Hi! Icon8888 thank you for the quick article that really help instead I hv to read through the whoke reports. Will chewing for the Prospects part of Eg. Keep the great works, stay focus.Huat yaa..
Haiyoh, confused; if u really followed. U will know that Eg has juz started their Transforming program, if they hv more monies, they will buy back Own share. Too early to talk for Div. For a fast booming Eg. .at least not in 2016.
their original share cap was 74.8 mil, rights issue of 115.2 mil, private placement of 19.2 mil
as such, total = 210 mil
116 mil is the weighted average. It takes into consideration that rights issue and private placement was completed around December 2015 and hence has a 1 month effect
I really disagree with what u said, is a beat expectation not in line, if not for the corp exercise, eg profit will be superb, and this has just started, more to come
This article is wrong already la, already beat expectation, annualise 12.8m will be RM25.6 divide by 211m shares = PE 8.5x still cheaper than SKP and VS
U know what is EMS? and you know what is nature of business or not?

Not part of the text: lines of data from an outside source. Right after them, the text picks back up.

/-! ### `endOk` -/

@[simp] theorem State.endOk_arg0 (r : Word) : (s.endOk r).arg0 = s.arg0 := rfl
@[simp] theorem State.endOk_arg1 (r : Word) : (s.endOk r).arg1 = s.arg1 := rfl
@[simp] theorem State.endOk_res (r : Word) : (s.endOk r).res = r := rfl
@[simp] theorem State.endOk_done (r : Word) : (s.endOk r).done = true := rfl
@[simp] theorem State.endOk_ok (r : Word) : (s.endOk r).ok = true := rfl
@[simp] theorem State.endOk_rej (r : Word) : (s.endOk r).rej = false := rfl
@[simp] theorem State.endOk_rejCode (r : Word) : (s.endOk r).rejCode = 0 := rfl
@[simp] theorem State.endOk_errKind (r : Word) : (s.endOk r).errKind = 0 := rfl
@[simp] theorem State.endOk_errInfo0 (r : Word) : (s.endOk r).errInfo0 = 0 := rfl
@[simp] theorem State.endOk_errInfo1 (r : Word) : (s.endOk r).errInfo1 = 0 := rfl
@[simp] theorem State.endOk_sbits (r : Word) : (s.endOk r).sbits = s.sbits := rfl
@[simp] theorem State.endOk_slen (r : Word) : (s.endOk r).slen = s.slen := rfl
@[simp] theorem State.endOk_flen (r : Word) : (s.endOk r).flen = s.flen := rfl
@[simp] theorem State.endOk_matchIdx (r : Word) : (s.endOk r).matchIdx = s.matchIdx := rfl
@[simp] theorem State.endOk_matchFmt (r : Word) : (s.endOk r).matchFmt = s.matchFmt := rfl
@[simp] theorem State.endOk_outLen (r : Word) : (s.endOk r).outLen = s.outLen := rfl
@[simp] theorem State.endOk_lrcAcc (r : Word) : (s.endOk r).lrcAcc = s.lrcAcc := rfl
@[simp] theorem State.endOk_fl (r : Word) : (s.endOk r).fl = s.fl := rfl
@[simp] theorem State.endOk_fb (r : Word) : (s.endOk r).fb = s.fb := rfl
@[simp] theorem State.endOk_out (r : Word) : (s.endOk r).out = s.out := rfl
@[simp] theorem State.endOk_phase (r : Word) : (s.endOk r).phase = .idle := rfl
@[simp] theorem State.endOk_inputs (r : Word) : (s.endOk r).inputs = s.inputs := rfl
@[simp] theorem State.endOk_readData (r : Word) : (s.endOk r).readData = s.readData := rfl
@[simp] theorem State.endOk_draws (r : Word) : (s.endOk r).draws = s.draws := rfl
@[simp] theorem State.endOk_resetDraw (r : Word) : (s.endOk r).resetDraw = s.resetDraw := rfl
@[simp] theorem State.endOk_outDraw (r : Word) : (s.endOk r).outDraw = s.outDraw := rfl
@[simp] theorem State.endOk_busy (r : Word) : (s.endOk r).busy = false := rfl
@[simp] theorem State.endOk_sempty (r : Word) : (s.endOk r).sempty = s.sempty := rfl
@[simp] theorem State.endOk_fbByte (r : Word) (k : Nat) : (s.endOk r).fbByte k = s.fbByte k := rfl
@[simp] theorem State.endOk_flWord (r : Word) (k : Nat) : (s.endOk r).flWord k = s.flWord k := rfl
@[simp] theorem State.endOk_outByte (r : Word) (k : Nat) : (s.endOk r).outByte k = s.outByte k := rfl
@[simp] theorem State.endOk_stream (r : Word) : (s.endOk r).stream = s.stream := rfl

Western digital has been their client for more than 20 years, Dyson as well, this are recurring orders, geshen is a pure plastic player, eg is a EMS+ downstream plastic as well, haven't even started plastic if you read carefully between the lines
assume 0 contribution from plastic, ems still very profitable as they are moving into goxbuild
I still can't understand how it is considered good result. But most company didn't perform well It is not irrational to assume it is mediocre result at best
Future is exciting for any other company It is not only exclusive to them But can we assume any tech company can survive in say 10 years time frame? Many Japanese tech company end up can't perform well and force to merge with other company for example Sharp recently declare merger with Honhai
From the several comments above, it seemed that many people do not understand EG
You can basically separate its business into two categories.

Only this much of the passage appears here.